The 19-year-old young daughter of Johnson, who asked a federal court to let her into the prison to watch her father’s execution, was denied her request. The state’s laws do not allow anyone under 21 to witness an execution and the judge ruled that the law is constitutional. 

Kevin Johnson, 37, was executed on November 29 for murdering William McEntee, a Kirkwood Missouri police officer, in 2005. The execution was appealed at the last minute to the Missouri Supreme Court, but the court denied the appeal, allowing the execution to go forward. The Missouri court’s ruling was 5 to 2. In the final minutes of his life, an appeal was made to the US Supreme Court.

“We are incredibly disheartened by the Missouri Supreme Court’s denial of a stay for Mr. Johnson and the court’s complete disregard for the law in this case,” said Johnson’s attorney, Shawn Nolan. “We will immediately appeal to the Supreme Court … and we are confident that the court will stop Mr. Johnson’s execution so that justice can prevail.”

Missouri Governor Mike Parson refused to grant clemency.

Johnson, expecting to be executed, had asked that his 19-year-old daughter, Khorry Ramey, be allowed to watch his final moments, and Ramey agreed to attend.

The American Civil Liberties Union filed with a federal court to allow the daughter to attend, saying that the state law violates Ramey’s constitutional rights. The request was denied.

In a declaration to the court, Ramey compared the execution to visiting a family member in the hospital.
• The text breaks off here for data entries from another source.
/-! ## The commands -/

/-- REIN_TICK (R585). -/
def execReinTick (m : TickMeas) (s : State) : Out' := upd s (doReinTick m)
/-- REIN_MISSED (R590). -/
def execReinMissed (s : State) : Out' := upd s doReinMissed
/-- CURB (R591): input voltage in 10 mV and current in 10 mA. -/
def execCurb (vin iin : BitVec 16) (s : State) : Out' := upd s (doCurb vin.toNat iin.toNat)
/-- CURB_RELEASE (R592). -/
def execCurbRelease (vin iin : BitVec 16) (s : State) : Out' := upd s (doCurbRelease vin.toNat iin.toNat)
/-- BRAKE (R591). -/
def execBrake (s : State) : Out' := upd s doBrake
/-- BRAKE_RELEASE (R592). -/
def execBrakeRelease (s : State) : Out' := upd s doBrakeRelease
/-- THERMAL_TRIP (R596). -/
def execThermalTrip (sensor : Fin 50) (temp : Fin 256) (s : State) : Out' := upd s (doThermalTrip sensor temp)
/-- LEAK (R598). -/
def execLeak (s : State) : Out' := upd s doLeak
/-- INPUT_SHUTDOWN (R571). -/
def execInputShutdown (vin : BitVec 16) (s : State) : Out' := upd s (doInputShutdown vin.toNat)
/-- REFCLK_LOSS (R791). -/
def execRefclkLoss (s : State) : Out' := upd s doRefclkLoss
/-- CLOCK_GATE (R576). -/
def execClockGate (cl : Fin 192) (s : State) : Out' := upd s (doClockGate cl)
/-- POWER_GATE (R576). -/
def execPowerGate (region : Fin 32) (s : State) : Out' := upd s (doPowerGate region)
/-- SELF_REFRESH (R576). -/
def execSelfRefresh (die : Fin 8) (s : State) : Out' := upd s (doSelfRefresh die)
/-- CLUSTER_WAKE (R576). -/
def execClusterWake (cl : Fin 192) (s : State) : Out' := upd s (doClusterWake cl)
/-- REGION_WAKE (R577). -/
def execRegionWake (region : Fin 32) (s : State) : Out' := upd s (doRegionWake region)
/-- DIE_WAKE (R576). -/
def execDieWake (die : Fin 8) (s : State) : Out' := upd s (fun d => wakeDie d die)
/-- DROOP (R582). -/
def execDroop (cl : Fin 192) (mv : Fin 1024) (s : State) : Out' := upd s (doDroop cl mv)
/-- DROOP_RELEASE (R582). -/
def execDroopRelease (cl : Fin 192) (s : State) : Out' := upd s (doDroopRelease cl)
/-- AGEING_TEST (R579). -/
def execAgeingTest (core : Fin 768) (p : Fin 16) (low : Bool) (s : State) : Out' := upd s (doAgeingTest core p low)
/-- ENERGY_SETTLE (R600). -/
def execEnergySettle (m : EnergyMeas) (s : State) : Out' := upd s (doEnergySettle m)
/-- BUDGET_WRITE (R604). -/
def execBudgetWrite (port : Fin 2) (data : Word) (s : State) : Out' := upd s (setupWr port offPW_BUDGET data (budgetEff port data))
/-- RAMP_WRITE (R605). -/
def execRampWrite (port : Fin 2) (data : Word) (s : State) : Out' := upd s (setupWr port offPW_RAMP data (rampEff port data))

end Sys2Proof.Machine
end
She said that if Johnson, whom she termed the most important person in her life, was dying in a hospital, no one would stop her from sitting at his death bed.

Johnson had been in prison since his daughter Ramey was two years old, but the father and daughter built a close bond through phone calls, visits, letters, and emails. Johnson met his newborn grandson last month.
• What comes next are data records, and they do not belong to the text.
/-- R663: the far ports of a lost hub are not enumerated. -/
def lostPorts (s : Dev) : Nat := (if hubLost s 0 then 3 else 0) + (if hubLost s 1 then 12 else 0)

/-- R619 step 1: Halter begins with the sequencer image of digest `img`. Every die and link is trained and tested again (R631), those of
a hub that has been lost apart. -/
def beginHalter (s : Dev) (img : Nat) (stay : Bool) : Dev :=
  let s := { s with su := { s.su with begun := true, relAt := s.now, loadedSeq := img, farDone := BitVec.ofNat 4 (lostPorts s) }, pins := { s.pins with fperst := 0 } }
  let s := setF (noteStep s 1) fSU_STATUS_DIES_OK 0xFF
  let s := (List.range 32).foldl gateRegion s
  let s := (List.range 16).foldl (fun s l => if 14 ≤ l ∧ getF s (fDL_BAY_STATUS_STATE (l - 14)) ≠ 2 then s else setF s (fDL_LINK_STATE l) 1) s
  let s := if hubLost s 0 then (hubLinks s 0).foldl failLink s else s
  let s := if hubLost s 1 then (hubLinks s 1).foldl failLink s else s
  enterHalter (linkSteps (showTap s)) stay

/-- R616, R618: Halter begins when Stand is done, REFCLK is valid and a host reset pin is released; with no sequencer image it never does. -/
def tryHalter (s : Dev) (img : Option Nat) (stay : Bool) : Dev :=
  if s.su.standDone && !s.su.begun && s.pw.off == .on && getF s fPW_STATUS_REFCLK_OK == 1 && stage s != 3 && [0, 1].any (portReleased s) then
    match img with
    | some d => pushEvents (beginHalter { s with su := { s.su with seqOk := true } } d stay)
    | none => pushEvents (failFw { s with su := { s.su with seqOk := false } })
  else s

/-! ## Stand (R615, R719, R729, R782) -/

/-- R387, R415: spare rows left in each stack, from the repair log. -/
def loadSpares (s : Dev) : Dev :=
  (List.range 16).foldl (fun s k => setF s (fMT_STACK_SPARES k) (2048 - ((s.ms.rowSpare.filter (fun e => e.1 / 1024 == k)).map (fun e => e.2)).sum)) s

/-- R499, R615, R629: a power-on: Stand runs, and the identity block is loaded from the fuses; `modId` is what the straps give. An update in progress is over (R731). -/
def standUp (s : State) (modId : Nat) : State :=
  let q := { s.sec with update := none }
  let q := { q with run := chooseBank q }
  let d := powerOnReset s.dev
  let d := setF (setF d fID_PART_PART q.part) fID_PART_BAYS q.bays
  let d := setF (setF (setF d fSU_PINS_MOD_ID modId) fSO_CFG_MODULE_ID modId) fSU_PINS_PWR_OK 1
  let d := loadSpares { d with su := { d.su with standDone := q.run != 0, seqOk := (seqImage q).isSome } }
  withSec { s with dev := d } q

/-- STAND's effect: the input is back or the module has not been powered (R570, R571). -/
def doStand (modId : Nat) (s : State) : State := if !s.dev.su.powered || s.dev.pw.off == .input then standUp s modId else s

/-- R719: the arbiter makes one Bridle primary, and once a hub is lost the other one (R662). -/
def doPrimaryArbitration (hn : Bool) (s : Dev) : Dev :=
  let p := getF s fSU_FW_PRIMARY
  if !s.su.powered then s
  else if p = 0 then bridleUp (setF s fSU_FW_PRIMARY (if hn then 1 else 2))
  else if p = 1 ∧ hubLost s 0 = true ∧ hn = false then bridleUp (setF s fSU_FW_PRIMARY 2)
  else s

/-! ## Pins and clocks (R617, R618, R789, R791) -/

/-- R616, R617, R630: both host reset pins are asserted. A device that no sequencer image had verified starts Stand again. -/
def perstReset (s : Dev) (img : Option Nat) : Dev :=
  let stand := !s.su.begun
  let s := resetPlanes .perst s
  let s := setF s fSU_STATUS_STAGE (if stand then 0 else 4)
  pushEvents { s with su := { s.su with seqOk := img.isSome } }

/-- R617: a host reset pin is asserted. -/
def doPerstAssert (p : Nat) (img : Option Nat) (s : Dev) : Dev :=
  if (getPort s p).inReset then s
  else
    let s := modPort s p (fun x => { x with inReset := true })
    if !s.su.powered || s.pw.off != .on then s
    else if (getPort s (1 - p)).inReset then perstReset s img
    else modPort (linkDown s p) p (fun x => { HostPort.init with inReset := true, dead := x.dead })

/-- R618: a host reset pin is released. -/
def doPerstRelease (p : Nat) (img : Option Nat) (s : Dev) : Dev :=
  let s := modPort s p (fun x => { x with inReset := false })
  if s.su.powered then tryHalter s img false else s

/-- R789, R618: REFCLK has been valid for 1 ms. -/
def doRefclkValid (img : Option Nat) (s : Dev) : Dev :=
  if s.su.powered && s.pw.off != .input then tryHalter (setF s fPW_STATUS_REFCLK_OK 1) img false else s

/-- R791: REFCLK has been valid again for 10 ms: the module restarts from Stand. -/
def doRefclkRestart (s : State) : State :=
  if s.dev.su.refLost && getF s.dev fPW_STATUS_REFCLK_OK == 1 then
    if s.dev.pw.off = .refclk then standUp s (getF s.dev fSU_PINS_MOD_ID) else { s with dev := { s.dev with su := { s.dev.su with refLost := false } } }
  else s

/-! ## The Halter steps (R619, R622, R623) -/

/-- DL_UP: a host port's link comes up: at Halter step 2, or after a loss (R498). Its host window is a destination again (R371). -/
def doDlUp (p : Nat) (s : Dev) : Dev :=
  if s.su.powered && s.pw.off == .on && portReleased s p && !portUp s p && (s.su.begun || stage s == 3) then
    pushEvents (enterHalter (modPort s p (fun x => { x with up := true, dead := false })) false)
  else s

/-- R619 step 5: the stacks have trained; `ok` gives those that did, on the dies that are there. -/
def doStackTraining (ok : Nat) (s : Dev) : Dev :=
  if !s.su.begun || stepDone s 5 then s
  else
    let there := (List.range 16).filter (fun k => !dieLost s (k / 2))
    let lost := getF s fFLT_HEALTH_STACKS_LOST
    let s := setF s fMT_STATUS_STACK_OK (maskOf there)
    let s := there.foldl (fun s k =>
      if ok.testBit k then s
      else if lost.testBit k then setF s fMT_STATUS_STACK_OK (Nat.land (getF s fMT_STATUS_STACK_OK) (65535 - 2 ^ k))
      else doStackLoss k s) s
    pushEvents (halterWork (noteStep (loadSpares s) 5))

/-- R619 step 7: the near tier is zeroed. -/
def doNearTierZeroing (s : Dev) : Dev :=
  if !s.su.begun || !stepDone s 5 || stepDone s 7 then s
  else
    let s := modMs s (fun m => { m with tier := m.tier.filter (fun e => !isNear e.1), tierPoison := m.tierPoison.filter (fun x => !isNear (64 * x)), tierErr := m.tierErr.filter (fun e => !isNear (64 * e.1)) })
    halterWork (noteStep (setF s fMT_STATUS_NEAR_ZEROED 1) 7)

/-- R392, R619 step 8: a far port's training and enumeration end. -/
def doFarPortEnumeration (f : Nat) (r : FarTrain) (s : Dev) : Dev :=
  if !s.su.begun || s.su.farDone.getLsbD f then s
  else
    let s := { (farShow s f 1 r) with su := { s.su with farDone := putBit s.su.farDone f true } }
    if s.su.farDone = 15 then halterWork (noteStep s 8) else s

/-- R623: a region may be tested now: it belongs to a die in service, those below it on the die have been, and the steps it waits for are
over. -/
def testTurn (s : Dev) (r : Nat) : Bool :=
  s.su.begun && !s.su.tested.getLsbD r && !dieLost s (r / 4) && (List.range 4).all (fun i => decide (r % 4 ≤ i) || s.su.tested.getLsbD (r / 4 * 4 + i))
    && ((r == 0 && halterReach s 0) || (r == 16 && halterReach s 1) || (stepDone s 6 && stepDone s 7))

/-- R622: a Halter region has passed, or not. -/
def halterRegion (s : Dev) (r : Nat) (pass : Bool) : Dev :=
  if r = 0 ∧ halterReach s 0 = true then setF s fSU_STATUS_HALTER_N pass.toNat
  else if r = 16 ∧ halterReach s 1 = true then setF s fSU_STATUS_HALTER_O pass.toNat else s

/-- R623, R655: a region's self-test in Halter ends. -/
def halterTest (s : Dev) (r : Nat) (pass : Bool) : Dev :=
  let s := halterRegion { s with su := { s.su with tested := putBit s.su.tested r true } } r pass
  let s := if pass then s
    else
      let s := setF (setReg s (offSLC_RGN r) (BitVec.ofNat 64 (3 * 2 ^ 62))) (fPW_RGN_STATE r) 2
      if (List.range 4).all (fun i => getF s (fSLC_RGN_STATE (r / 4 * 4 + i)) == 3) then dieLostEarly s (r / 4) else regionRecord s r
  pushEvents (halterWork s)

/-- R626: a self-test the manager started ends on a region: one region of a die at a time, ascending. -/
def managerTest (s : Dev) (r : Nat) (pass : Bool) : Dev :=
  if (List.range 4).any (fun i => decide (i < r % 4) && s.selfTest.getLsbD (r / 4 * 4 + i)) then s
  else
    let s := { s with selfTest := putBit s.selfTest r false }
    if pass then setF { s with su := { s.su with testPass := putBit s.su.testPass r true } } (fSLC_RGN_STATE r) 0
    else pushEvents (domainDrop { s with su := { s.su with testFail := putBit s.su.testFail r true } } { Drop.none with dead := 2 ^ r })

/-- REGION_SELFTEST_DONE's effect. -/
def doRegionSelftestDone (r : Nat) (pass : Bool) (s : Dev) : Dev :=
  if s.selfTest.getLsbD r then managerTest s r pass else if testTurn s r then halterTest s r pass else s

/-! ## Saddled (R624, R625, R627) -/

/-- R624 step 1: 2.5 s after PERST_N release the Halter commands still in flight stop with ABORTED. -/
def doHalterCutoff (s : Dev) : Dev :=
  if stage s = 1 ∧ stepDone s 12 = true then
    let s := { s with now := max s.now (s.su.relAt + 2500000000) }
    ((s.cmds.filter (fun c => decide (0x20 ≤ c.tag))).map (fun c => c.key)).foldl (fun s k => failCmd s k 0x05) s
  else s

/-- R319: the agents that enter the domain: the regions in service and the sequencer caches of the hubs in service. -/
def domainMembers (s : Dev) : Nat :=
  maskOf ((List.range 32).filter (fun r => getF s (fSLC_RGN_STATE r) != 3)) + (if hubLost s 0 then 0 else 3 * 2 ^ 32) + (if hubLost s 1 then 0 else 3 * 2 ^ 34)

/-- R624 steps 2 to 4: what Saddled's entry leaves; `pmin` is the input power measured with no filler (R591, R607). -/
def saddleWork (pmin : Nat) (s : Dev) : Dev :=
  let s := groomRegion (groomRegion (groomChannel (groomChannel (noteStep s 13) 0) 8) 0) 16
  let s := setF (setF (setF (noteStep s 14) fSU_STATUS_HALTER_N 0) fSU_STATUS_HALTER_O 0) fCD_STATUS_MEMBERS (domainMembers s)
  let s := setF (setF (setF s fPW_STATUS_REIN_UP 1) fPW_INPUT_PMIN_W pmin) fSU_STATUS_STAGE 2
  let s := noteStep (noteStep { s with pw := { s.pw with beff := 1000000 } } 15) 11
  let s := setF (setF s fSU_STATUS_SADDLE_MS (min 4095 ((s.now - s.su.relAt) / 1000000))) fSU_RESET_BUSY 0
  if getF s fSU_CFG_RDY_EN = 1 then [0, 1].foldl (fun s p => sendMsix s p none (getF s fSU_CFG_RDY_VEC)) s else s

/-- R624: Saddled begins when the cutoff is over and no Halter command is left. -/
def doSaddle (pmin : Nat) (s : Dev) : Dev :=
  if stage s = 1 ∧ stepDone s 12 = true ∧ s.cmds.isEmpty = true then pushEvents (saddleWork pmin s) else s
Johnson’s legal team filed appeals for a judge to stop the execution. Although they didn’t claim Johnson was innocent, his lawyers argued that the jury’s decision to seek the death penalty and the guilty verdict was influenced by racism. 
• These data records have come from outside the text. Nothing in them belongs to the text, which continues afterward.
/-- R700: time the slice was frozen is left out of its timeouts, watchdogs and quanta. -/
def thaw (s : Dev) (n d : Nat) : Dev :=
  let mine (k : Nat) : Bool := cmdTag s k == n
  let grp (g : Group) : Group := if mine g.cmd then { g with hold := match g.hold with
    | .barrier sc b t e => .barrier sc b (t + d) e
    | .stuckBar t => .stuckBar (t + d)
    | h => h } else g
  let s := { s with cores := s.cores.map (fun e : Nat × Core => (e.1, { e.2 with groups := e.2.groups.map (fun g : Nat × Option Group => (g.1, g.2.map grp)) })) }
  let s := { s with cmds := s.cmds.map (fun c : Cmd => if c.tag = n then { c with deadline := c.deadline.map (fun t : Nat => t + d), stopReq := c.stopReq.map (fun t : Nat => t + d) } else c) }
  let s := (List.range 32).foldl (fun s r => if residentOf s r = some n then modRgn s r (fun g => { g with entered := g.entered + d }) else s) s
  (List.range 16).foldl (fun s c => if getF s (fCH_STATUS_OWNED c) = 1 ∧ chanSlice s c = n then modCh s c (fun ch => { ch with lastDone := ch.lastDone + d }) else s) s

/-- R700 step 6: the slice runs again, or its commands stop with ABORTED first. -/
def dumpEnd (s : Dev) (h : Nat) (abort : Bool) : Dev :=
  let d := getDump s h
  let s := setDump (thaw s d.slice (s.now - d.since)) h DumpRun.init
  let s := if abort then ((s.cmds.filter (fun c => c.tag == d.slice)).map (fun c => c.key)).foldl (fun s k => failCmd s k 0x05) s else s
  (residentRegions s d.slice).foldl pokeRegion (setF s (fOBS_DUMP_STAT_STATE h) 3)

/-- R699, R716: the effect of a write of OBS_DUMPh_CTL. -/
def dumpCtlEff (h : Nat) (data : Word) (s : Dev) : Dev :=
  let s := writeReg s (offOBS_DUMP_CTL h) data
  let s := if data.getLsbD 0 then dumpTrigger s h (getF s (fOBS_DUMP_CTL_SLICE h)) none else s
  if getF s (fOBS_DUMP_STAT_STATE h) = 2 ∧ (data.getLsbD 1 || data.getLsbD 2) = true then dumpEnd s h (!data.getLsbD 1) else s

/-- R699: a channel's watchdog fires, and again after another period. -/
def doChannelWatchdog (c : Nat) (s : Dev) : Dev :=
  let wd := fld (reg s (offOBS_CHWD (c / 8))) (8 * (c % 8) + 7) (8 * (c % 8))
  if wd = 0 ∨ whoaStopped s = true ∨ getF s (fCH_STATUS_OWNED c) = 0 ∨ frozenSlice s (chanSlice s c) = true ∨ s.cmds.all (fun x => x.chan != c) = true then s
  else
    let s := { s with now := max s.now ((getCh s c).lastDone + 10000000 * wd) }
    dumpTrigger (modCh s c (fun ch => { ch with lastDone := s.now })) (chanHub c) (chanSlice s c) (some c)

/-- One section of a dump: its class, the region it shows (0xFF none), its source, its length in KiB, whether it contains poison. -/
structure Section where
  cls : Nat
  region : Nat
  src : Nat
  kib : Nat
  poison : Bool
deriving DecidableEq, Repr

/-- R701: the KiB of a class's section. -/
def classKib (c : Nat) : Nat := [72, 96, 6144, 6144, 6144, 36864, 774, 256, 4, 4].getD c 0

/-- R702: whether the state a class shows contains poison. -/
def classPoison (c : Nat) (cores : Tab Core) (spadPoison : List Nat) : Bool :=
  match c with
  | 1 => cores.any (fun e => (coreGroups e.2).any (fun g => g.sp.any (fun x => x.2) || g.pp.any (fun x => x.2 != 0)))
  | 2 => cores.any (fun e => (coreGroups e.2).any (fun g => g.vp.any (fun x => x.2)))
  | 3 => cores.any (fun e => !e.2.lmPoison.isEmpty)
  | 4 => cores.any (fun e => e.2.tiles.any (fun t => t.2.poison))
  | 5 => !spadPoison.isEmpty
  | 7 => cores.any (fun e => e.2.sb.any (fun x => x.poison != 0))
  | _ => false

/-- R700, R701: the sections of a class for a region: the resident slice's live state, and its saved contexts there. -/
def regionSections (s : Dev) (n c r : Nat) : List Section :=
  (if residentOf s r = some n then
    [{ cls := c, region := r, src := 0, kib := classKib c, poison := classPoison c (regionTab s r) (s.ms.spadPoison.filter (fun g => inRegionSpad r (64 * g))) : Section }] else [])
    ++ [0, 1].filterMap (fun x => (findCtx s n r x).map (fun k => { cls := c, region := r, src := 1 + x, kib := classKib c, poison := classPoison c k.cores k.spadPoison : Section }))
Johnson was only 19 at the time of the murder and had a history of mental illness, which the lawyers had hoped would stop the execution from being carried out.  In 2005, the Supreme Court set a precedent by banning the death penalty for offenders below 18 at the time of their crimes.

The crime committed by Johnson occurred on July 5, 2005. The murdered police officer, William McEntee, a husband and father of three, and five other police officers were serving a warrant at Johnson’s home for violating probation for an assault on his girlfriend.

When the police officers arrived, Johnson woke his 12-year-old brother, who ran next door to his grandmother’s house. The boy was suffering from a congenital heart defect and had a seizure. According to Johnson’s testimony, Officer McEntee blocked the boy’s grandmother from entering the house and helping the boy. The child died a short while later.

Later in the evening, Johnson noticed Officer McEntee when he returned to the neighborhood. He shot the officer twice, killing him.

Twenty inmates in Missouri are on death row and 16 have been executed in the US this year.